ヘイケボタルは、ゲンジボタルに比べて小型のホタル。光も少し小さく、飛ぶ高さも低いようです。一般に乾燥した風の夜や気温が低いときは、川の端や草むらにひそんでいます。また、大雨のときは後部のはねがぬれて飛べなくなります。生息場所は田んぼやその周辺の溝などが中心。伊吹山の北山麓やホタルの里公園上流の山すそあたりが多いようですが、ゲンジボタルに比べると少ないです。飛翔期はゲンジより長く、8月中旬まで見られます。
ヘイケボタルのエサはカワニナ、モノアラガイです。

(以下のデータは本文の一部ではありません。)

-- ==== Sys2Proof/Syntax.lean ====
section
/-!
DEFINITION. The commands and events of the block: one constructor per row of the operations table, with its operands.

`who` is the requester code of R36: 0 is PF0 host software, 1 to 128 the Spindle threads by agent code (R363), and 0x100 + f
function f (R32) in its own register space. `at` is the clock tick at which an event from outside reaches the device.
-/
namespace Sys2Proof
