-- ==== Sys2Proof/Machine/RegMap.lean ====
section
/-!
DEFINITION. The register map (R8, R33, R39 and the register tables of every chapter).

One `Fld` constant per register field of the spec, named `REGISTER.FIELD` with the spec's own register name (a lower-case
letter in the name is the spec's repeat index). A field holds the absolute address of its register in PF0 BAR0 (block base of
R33 plus the offset of its register line), up to two repeat counts with their strides, its lowest bit, its width, and its
access type (R8). Reserved fields have no constant: they read 0 and never change (R9).
The admin ring registers of every function (chapter 13) are kept at `fnBase f + 0x10000`; PF0 reaches its own at QMG 0x0040.
-/
namespace Sys2Proof.Machine

/-- The access types of R8. -/
inductive Access where
  | ro | rw | w1c | w1s | rc | wo | rwl
  deriving DecidableEq, Repr

/-- A register field: address of instance 0, repeat counts and strides, lowest bit, width, access type. -/
structure Fld where
  base : Nat
  n1 : Nat
  s1 : Nat
  n2 : Nat
  s2 : Nat
  lo : Nat
  w : Nat
  acc : Access
  deriving DecidableEq, Repr

/-- The address of instance `(i, j)` of a field's register. -/
def Fld.addr (f : Fld) (i j : Nat) : Nat := f.base + f.s1 * i + f.s2 * j

/-- Key of the first byte of function `f`'s own register space (R32), outside PF0 BAR0's 64 MiB (R30). -/
def fnBase (f : Nat) : Nat := 0x8000000 + 0x100000 * f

一般的にゲンジボタルと比べて強いようですが、個体数の回復は遅れています。

 

(4)ヒメボタルの観察

  
陸生なので川の周辺でなく、湿っぽい谷間のようなところにいます。白鹿谷では、ヒメボタルの生息地が6箇所以上あります。生息範囲は20mほどが普通で、まれに50mのところもあります。毎年少しずつ生息範囲が移動する傾向も見られます。ホタルの発生量は、20から300匹くらい。青白色にパチッと瞬発的に発光するのでよく目立ち、ほかのホタルとの区別もつきやすいでしょう。胸部の紋はV字形をしています。
空中で発光するのはすべてオスで、1cm弱のスマートな体をしています。メスは7mm程度で、ややずんぐりした体形。後ろはねがないので、飛ぶことができません。メスは林床の枯葉の上や草むらで、まれに見られます。しかし、小さくつぶれやすいので、用心して観察しましょう。

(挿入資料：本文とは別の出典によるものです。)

-- ==== Sys2Proof/Machine/Phasor.lean ====
section
/-!
DEFINITION. The phasor engine (chapter 9): history, the computation of R199 to R203, the two stages, harmonics, prediction, the
phasor tables and reports. Angles are turns inside the formulas. The real functions, and the direction in which a term or a sum is
rounded into the number formats of R202, are free functions (Config), since the spec states their accuracy and not their bits.
-/
namespace Sys2Proof.Machine

def State.pch (s : State) (c : Nat) : PheCh := tabGet s.phe.chans c
def State.setPch (s : State) (c : Nat) (v : PheCh) : State := { s with phe := { s.phe with chans := tabSet s.phe.chans c v } }
def State.pgrp (s : State) (g : Nat) : PheGrp := tabGet s.phe.grps g
def State.setPgrp (s : State) (g : Nat) (v : PheGrp) : State := { s with phe := { s.phe with grps := tabSet s.phe.grps g v } }

/-! ## History (R194) -/

/-- Address of channel `c`'s slot for sample number `n`. -/
def State.histAddr (s : State) (c n : Nat) : Nat :=
  let v := s.chE c
  s.rd PHE_HIST_BASE_LO.BASE + s.rd PHE_HIST_BASE_HI.BASE * 2 ^ 32 + 2048 * chHist v + 8 * (n % 2 ^ chHlog2 v)

/-- A sample found in the history. -/
structure Sample where
  value : Rat := 0
  prov : Nat := 0
  qual : Nat := 0
  est : Bool := false
  absent : Bool := false

/-- The sample of channel `c` at `n`, when its slot holds it since the last start. -/
def State.histGet (s : State) (c n : Nat) : Option Sample :=
  let q := tabGet (s.pch c).qual (n % 2 ^ chHlog2 (s.chE c))
  let w := leNat (s.rtRead (s.histAddr c n) 8)
  if q != 0 && bitsOf w 40 24 == n % 2 ^ 24 then
    some { value := (sgn 32 (bitsOf w 0 32) : Rat), prov := bitsOf w 32 8, qual := q - 1 } else none

/-- A cell enters the history; a newer tag in its slot is a conflict, which is counted (R215). -/
def State.histPut (s : State) (c n cell : Nat) : State :=
  let k := n % 2 ^ chHlog2 (s.chE c)
  let p := s.pch c
  let old := bitsOf (leNat (s.rtRead (s.histAddr c n) 8)) 40 24
  let ahead := (old + 2 ^ 24 - n % 2 ^ 24) % 2 ^ 24
  let s := if tabGet p.qual k != 0 && ahead != 0 && decide (ahead < 2 ^ 23) then
      (s.count PHE_cnt_LO.COUNT 9).raise 245 [i16 c, i64 n] else s
  let s := s.rtWrite (s.histAddr c n) (leBytes 8 (bitsOf cell 0 32 + cellProv cell * 2 ^ 32 + n % 2 ^ 24 * 2 ^ 40))
  s.setPch c { p with qual := tabSet p.qual k (cellQual cell + 1) }

/-! ## Prediction (R208) -/

/-- The instant of sample number `n` at `rate`, in seconds. -/
def sampleTime (rate n : Nat) : Rat := (n : Rat) / (rate : Rat)

/-- theta0 in turns at sample number `n`: f0 × (t modulo 1 s) (R199). -/
def theta0 (f0 : Rat) (rate n : Nat) : Rat := f0 * sampleTime rate (n % rate)

/-- The prediction of a channel in counts for instant `t`, in seconds; none when none is valid. -/
def State.predict (s : State) (c : Nat) (t : Rat) : Option Rat :=
  let v := s.chE c
  if !(chValid v && chPredEn v) || !s.on PHE_CFG.ENABLE then none else
  match (s.pch c).anchor with
  | none => none
  | some a =>
    let dt := t - a.t
    if ((max 1 (s.rd PHE_CFG.PRED_CYC) : Nat) : Rat) / a.fe < dt then none else
    let f := if a.fvalid then a.freq else a.fe
    let turns := a.theta + f * dt
    some ((a.dc + Config.sqrtR 2 * (a.re * Config.cosTurn turns - a.im * Config.sinTurn turns)) / f32Val (chScale v))

/-- A prediction asked for by the engine or the fabric: PRED_GIVEN or PRED_REFUSED counts it. -/
def State.askPrediction (s : State) (c : Nat) (t : Rat) : State × Option Rat :=
  match s.predict c t with
  | some x => (s.count PHE_cnt_LO.COUNT 6, some x)
  | none => (s.count PHE_cnt_LO.COUNT 7, none)

/-! ## The computation (R199 to R203) -/

/-- What a computation at sample number n needs of the Grain instance and the row. -/
structure PheIn where
  n : Nat := 0
  inst : Nat := 0
  rate : Nat := 1
  f0 : Rat := 0
  fe : Rat := 0
  angle : Nat := 0
  locked : Bool := false
  gOff : Bool := false
  steps : Nat := 0
  cycle : Nat := 0
  /-- the reporting stage, which estimates nothing. -/
  final : Bool := false

/-- theta0 at the sample number of a computation. -/
def PheIn.theta (i : PheIn) : Rat := theta0 i.f0 i.rate i.n

/-- The turns by which theta0 lags the continuous phase f0 × t between the samples n - `mf` and n: f0 for each whole second between
them (R199: the difference in freq is taken against the continuous phase). -/
def PheIn.lap (i : PheIn) (mf : Nat) : Rat := i.f0 * ((i.n / i.rate - (i.n - mf) / i.rate : Nat) : Rat)

/-- Cycles of a window by WIN. -/
def winCycles (v : Nat) : Rat := if chWin v = 1 then 1 / 2 else if chWin v = 2 then 2 else 1

/-- The window of a computation: its samples from n backwards with their weights, and w. -/
structure Win where
  n : Nat := 0
  w : Rat := 0
  nw : Nat := 0
  tw : Rat := 0
  samples : List (Rat × Sample) := []

/-- Samples of the window at sample number `n` of `m` cycles (R199); an absent one is predicted in the placement stage (R195), and
its value is free when no prediction is valid. -/
def State.window (s : State) (c : Nat) (i : PheIn) (m : Rat) (n : Nat) : Win :=
  let tw := m / i.fe
  let w := tw * (i.rate : Rat)
  let nw := w.floor.toNat
  let r := w - (nw : Rat)
  let ks := List.range (if r = 0 then nw else nw + 1)
  let smp := fun (k : Nat) => match s.histGet c (n - k) with
    | some x => x
    | none =>
      match if i.final then none else s.predict c (sampleTime i.rate (n - k)) with
      | some x => ({ value := x, est := true } : Sample)
      | none => { value := (Config.freeNat (s.free + k) : Rat), est := !i.final, absent := true }
  { n := n, w := w, nw := nw, tw := tw, samples := ks.map (fun k => (if k < nw then 1 else r, smp k)) }

/-- The bounds of the fixed-point sums of R202: 48 bits signed with 15 fraction bits. -/
def sumMax : Rat := ((2 ^ 32 : Nat) : Rat) - 1 / ((2 ^ 15 : Nat) : Rat)
def sumMin : Rat := - ((2 ^ 32 : Nat) : Rat)

/-- Does a sum overflow (R202)? -/
def tooBig (q : Rat) : Bool := decide (sumMax < q) || decide (q < sumMin)

/-- `q` at a grid of `step`: itself on the grid, else one of its two neighbours, by the free choice of Config. -/
def onGrid (step q : Rat) : Rat :=
  let n := (q / step).floor
  let n := if (n : Rat) * step = q then n else if Config.roundUp q then n + 1 else n
  (n : Rat) * step

/-- A term in fixed point with 15 fraction bits (R202). -/
def fixTerm (q : Rat) : Rat := onGrid (pow2 (-15)) q

/-- A window sum of weighted terms in fixed point, saturated, and whether it overflowed (R202). -/
def winSum (l : List Rat) : Rat × Bool :=
  let q := (l.map fixTerm).foldl (fun a b => a + b) 0
  (max sumMin (min q sumMax), tooBig q)

/-- A number of at least 0 with a 48-bit significand (R202). -/
def sqTerm (q : Rat) : Rat := if q ≤ 0 then 0 else onGrid (pow2 (max (expOf q - 47) Config.sqExpMin)) q

/-- A sum of squares: each term and each partial sum has a 48-bit significand (R202). -/
def sqSum (l : List Rat) : Rat := l.foldl (fun a b => sqTerm (a + sqTerm b)) 0

/-- The uncorrected phasor of harmonic h over a window (R199, R205): real and imaginary parts, in counts, and SAT. -/
def winPhasor (i : PheIn) (x : Win) (h : Nat) : (Rat × Rat) × Bool :=
  let th := theta0 i.f0 i.rate x.n
  let turn := fun (k : Nat) => (h : Rat) * (th - i.fe * (k : Rat) / (i.rate : Rat))
  let l := x.samples.zipIdx
  let r2 := Config.sqrtR 2
  let re := winSum (l.map (fun p => r2 * p.1.1 * p.1.2.value * Config.cosTurn (turn p.2) / x.w))
  let im := winSum (l.map (fun p => - r2 * p.1.1 * p.1.2.value * Config.sinTurn (turn p.2) / x.w))
  ((re.1, im.1), re.2 || im.2)

/-- The window bits of STATUS (R203): MISSING, QINVALID, FILLED, EST, NOT_SYNC, SIMULATED, WARM, and NFILL, with what makes the
result not VALID. `sat` is SAT. -/
def State.winStatus (s : State) (c : Nat) (x : Win) (sat : Bool) : Nat × Bool :=
  let any := fun (p : Sample → Bool) => x.samples.any (fun y => p y.2)
  let warm := decide (x.n < (s.pch c).start + (x.samples.length - 1))
  let missing := any (fun y => y.prov == 3)
  let qinv := any (fun y => y.qual % 4 == 1)
  let nfill := min 255 ((x.samples.filter (fun y => y.2.prov != 0 || y.2.est)).length)
  let bits := b2n warm * 8 + b2n (any (fun y => y.est)) * 16 + b2n (any (fun y => y.prov == 1 || y.prov == 2)) * 32 +
    b2n missing * 64 + b2n qinv * 128 + b2n sat * 256 + b2n (any (fun y => bitOf y.qual 14)) * 2048 +
    b2n (any (fun y => bitOf y.qual 15)) * 4096 + nfill * 2 ^ 16
  (bits, !warm && !missing && !qinv && !sat && decide (nfill ≤ s.rd PHE_CFG.MAX_FILL) && !any (fun y => y.absent))

/-- A difference of angles in turns, wrapped to (-1/2, 1/2]. -/
def wrapTurn (q : Rat) : Rat := q - ((q - 1 / 2).ceil : Rat)

/-- Is a number within 40 to 70 Hz? -/
def in4070 (f : Rat) : Bool := decide (40 ≤ f) && decide (f ≤ 70)

/-- The magnitude and argument (turns) of a complex number. -/
def absC (re im : Rat) : Rat := Config.sqrtR (re * re + im * im)

/-- R199 to R203 for channel `c`. -/
def State.pheCompute (s : State) (c : Nat) (i : PheIn) : ChRes :=
  let v := s.chE c
  let sc := f32Val (chScale v)
  let x := s.window c i (winCycles v) i.n
  let p2 := winPhasor i x 1
  let p := p2.1
  let dc2 := winSum (x.samples.map (fun y => y.1 * y.2.value / x.w))
  let dcc := dc2.1
  let sq := sqSum (x.samples.map (fun y => y.1 * y.2.value * y.2.value / x.w))
  let mf := roundEven x.w
  let y := s.window c i (winCycles v) (i.n - mf)
  let q2 := winPhasor i y 1
  let q := q2.1
  let arg0 := Config.atan2Turn p.2 p.1
  let freq := i.f0 + wrapTurn (arg0 - Config.atan2Turn q.2 q.1 - i.lap mf) / ((mf : Rat) / (i.rate : Rat))
  let st := s.winStatus c x (p2.2 || dc2.2)
  let pre := s.winStatus c y q2.2
  let d := freq - i.fe
  let half := d * x.tw / 2
  let sinc := if half = 0 then 1 else Config.sinTurn half / (2 * Config.piR * half)
  let magU := sc * absC p.1 p.2
  let base := st.2 && pre.2 && in4070 freq
  let fmin := f32Val (chRated v) * (s.rd PHE_CFG.FMIN_PCT : Rat) / 100
  let corr := base && decide (fmin ≤ magU) && decide (-5 ≤ d) && decide (d ≤ 5)
  let re := if corr then (p.1 * Config.cosTurn half - p.2 * Config.sinTurn half) / sinc else p.1
  let im := if corr then (p.1 * Config.sinTurn half + p.2 * Config.cosTurn half) / sinc else p.2
  let mag := sc * absC re im
  let fvalid := base && decide (fmin ≤ mag)
  let arg := wrapTurn (Config.atan2Turn im re)
  let a := if i.gOff then 0 else i.angle
  let ang := if chAref v then wrapTurn (arg + i.theta - ((a : Rat) / ((2 ^ 32 : Nat) : Rat) - 1 / 4)) else arg
  let last := match x.samples with | (_, z) :: _ => z | [] => {}
  { n := i.n
    status := st.1 + b2n st.2 + b2n fvalid * 2 + b2n (!corr) * 512 + b2n (!i.locked) * 1024 + last.prov * 2 ^ 24
    re := sc * re, im := sc * im, ure := sc * p.1, uim := sc * p.2, pre := sc * q.1, pim := sc * q.2, preOk := pre.2
    mag := mag, arg := arg, ang := ang, rms := sc * Config.sqrtR sq, dc := sc * dcc, freq := freq, inst := sc * last.value, w := x.w
    mf := mf, prov := last.prov, qual := last.qual }

/-- The offers of a channel result (R204). -/
def chOffer (c : Nat) (i : PheIn) (r : ChRes) (stamp : Nat) : Offer :=
  { group := false, index := c, n := i.n, status := r.status, prov := r.prov, qual := r.qual, inst := i.inst, stamp := stamp
    qs := [(0, f32Of r.inst), (1, f32Of r.mag), (2, f32Of (2 * Config.piR * r.ang)), (3, f32Of (r.mag * Config.cosTurn r.ang)),
           (4, f32Of (r.mag * Config.sinTurn r.ang)), (5, f32Of r.rms), (6, f32Of r.freq)] }

/-! ## Groups (R201, R203) -/

/-- A group result. -/
structure GrpRes where
  status : Nat := 0
  x0 : Rat × Rat := (0, 0)
  x1 : Rat × Rat := (0, 0)
  x2 : Rat × Rat := (0, 0)
  freq : Rat := 0
  rocof : Rat := 0
  /-- argument of x1 in turns, AREF 0. -/
  arg : Rat := 0
  deriving Inhabited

交尾後、20〜30個の卵を朽ち木の下などに産みます。ふ化した幼虫は、陸生のオカチョウジガイ、ベッコウマイマイの仲間を食べて成長します。幼虫は2年生で、15mmぐらいになります。成虫が飛翔する7〜9月にかけて、1m前後の草や低木の先で夜間に発光しているのが見られます。発光の量はごく小さく、時間も短いので、注意しないと見逃してしまうでしょう。白鹿下池の水の手付近ではよく発見されています。